Japanese comedian, actress and singer (born 1958)

Masami Hisamoto (久本雅美, Hisamoto Masami) is a Japanese comedian, actress, singer and tarento from Kami, Osaka. She belongs to the Wahaha-Hompo talent agency, appearing on variety shows like Waratte Iitomo! and Hirunandesu!. She has also been a notable adherent to Soka Gakkai since 1984 and became an internet meme for it.

== Career ==
After graduating from Kinran Junior College, Hisamoto decided to move to Tokyo and made her debut as a vulgar stage actor at the Gekidan Tokyo Vodovil Show in 1981. She would end up working with Masahiro Sato and Rie Shibata, then the three left to launch Wahaha-Hompo in 1984. Her first major televised appearance would be on the Nippon TV variety show Honya wa Saikyo! in 1985, then she became a regular member of the Fuji TV variety show Waratte Iitomo! that ran from 1993 to 2010.

Since the late 2010s, she has served as a finalist judge on NHK's Shinjin Engei Taisho, Kansai TV's R-1 Grand Prix, and Nippon TV's Onna Geinin No. 1 Kettei-sen.

== Appearances ==

- Waratte Iitomo! (1993–2010)
- Hirunandesu! (2011–present)
- Invisinle (2022), Chizuko Fukutome (ep. 2)

== Personal life ==
Hisamoto became an adherent to Soka Gakkai on September 28, 1984, later becoming the deputy of the Fine Arts Department and head of the Women's Department.
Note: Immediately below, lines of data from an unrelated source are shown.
theorem keeps_execEnterQuiet {P : State → Prop} (hP : K0 P) {stop s} (h_s : P s) :
    OutP P ((execEnterQuiet stop s)) := by
  unfold execEnterQuiet
  repeat' (first
    | with_reducible assumption
    | with_reducible apply keeps_State_enterState
    | with_reducible apply keeps_State_enter
    | with_reducible apply OutP.next
    | with_reducible intro _
    | with_reducible apply keeps_ite)

theorem keeps_execRequestTimeout {P : State → Prop} (hP : K0 P) {s} (h_s : P s) :
    OutP P ((execRequestTimeout s)) := by
  unfold execRequestTimeout
  repeat' (first
    | with_reducible assumption
    | with_reducible apply keeps_State_set
    | with_reducible apply keeps_State_err
    | with_reducible apply OutP.next
    | with_reducible apply keeps_ite)

theorem keeps_execRestAbort {P : State → Prop} (hP : K0 P) {w s} (h_s : P s) :
    OutP P ((execRestAbort w s)) := by
  unfold execRestAbort
  repeat' (first
    | with_reducible assumption
    | with_reducible apply keeps_State_restAbort
    | with_reducible apply keeps_State_actionWrite
    | with_reducible apply keeps_finish
    | with_reducible apply OutP.next)

theorem keeps_execRestRequest {P : State → Prop} (hP : K0 P) {w t s} (h_s : P s) :
    OutP P ((execRestRequest w t s)) := by
  unfold execRestRequest
  repeat' (first
    | with_reducible assumption
    | with_reducible apply keeps_State_restTarget
    | with_reducible apply keeps_State_actionWrite
    | with_reducible apply keeps_finish
    | with_reducible apply OutP.next
    | with_reducible intro _)

theorem keeps_execDegradedStart {P : State → Prop} (hP : K0 P) {s} (h_s : P s) :
    OutP P ((execDegradedStart s)) := by
  unfold execDegradedStart
  repeat' (first
    | with_reducible assumption
    | with_reducible apply keeps_State_applySgr
    | with_reducible apply keeps_State_driveOuts
    | with_reducible apply keeps_State_ev
    | with_reducible apply keeps_State_clk
    | with_reducible apply keeps_State_set
    | with_reducible apply keeps_State_incF
    | with_reducible apply keeps_foldl
    | with_reducible apply OutP.next
    | with_reducible intro _
    | (extract_lets +onlyGivenNames x; (have hx : P x := ?_); clear_value x; revert x; intro y hy; rotate_left; unfold x; clear x)
    | with_reducible apply outP_ite)

theorem keeps_State_pllLost {P : State → Prop} (hP : K1 P) {s i} (h_s : P s) :
    P (State.pllLost s i) := by
  unfold State.pllLost
  have hm := hP.toKm
  have h0 := hm.toK0
  repeat' (first
    | with_reducible assumption
    | with_reducible apply keeps_State_degradeEnd
    | with_reducible apply keeps_State_resetDoms
    | with_reducible apply keeps_State_err
    | with_reducible apply keeps_State_clk
    | with_reducible apply keeps_State_incF)

theorem keeps_execPllUnlock {P : State → Prop} (hP : K1 P) {i s} (h_s : P s) :
    OutP P ((execPllUnlock i s)) := by
  unfold execPllUnlock
  have hm := hP.toKm
  have h0 := hm.toK0
  repeat' (first
    | with_reducible assumption
    | with_reducible apply keeps_State_pllLost
    | with_reducible apply OutP.next
    | with_reducible apply keeps_ite)

theorem keeps_State_serdesDown {P : State → Prop} (hP : K0 P) {s} (h_s : P s) :
    P (State.serdesDown s) := by
  unfold State.serdesDown
  repeat' (first
    | with_reducible assumption
    | with_reducible apply keeps_State_driveFail
    | with_reducible apply keeps_State_set
    | with_reducible apply keeps_State_ev
    | with_reducible apply keeps_State_linkDown
    | with_reducible apply keeps_foldl
    | with_reducible intro _
    | (extract_lets +onlyGivenNames x; clear_value x; revert x; intro y)
    | with_reducible apply keeps_ite)

theorem keeps_execCrystalFail {P : State → Prop} (hP : K1 P) {x s} (h_s : P s) :
    OutP P ((execCrystalFail x s)) := by
  unfold execCrystalFail
  have hm := hP.toKm
  have h0 := hm.toK0
  repeat' (first
    | with_reducible assumption
    | with_reducible apply keeps_State_serdesDown
    | with_reducible apply keeps_State_pllLost
    | with_reducible apply keeps_State_err
    | with_reducible apply keeps_State_clk
    | with_reducible apply keeps_State_incF
    | with_reducible apply OutP.next
    | (extract_lets +onlyGivenNames x; (have hx : P x := ?_); clear_value x; revert x; intro y hy; rotate_left; unfold x; clear x)
    | (extract_lets +onlyGivenNames x; clear_value x; revert x; intro y)
    | with_reducible apply keeps_ite
    | with_reducible apply outP_ite)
Her appearances in Shinano Kikaku's promotional videos for Soka Gakkai have become an internet meme on video-sharing websites like Nico Nico Douga and YouTube, though these videos are frequently taken down on the grounds of copyright infringement. In addition, Hisamoto is known to be a vocal supporter of the Soka Gakkai-backed, conservative political party Komeito.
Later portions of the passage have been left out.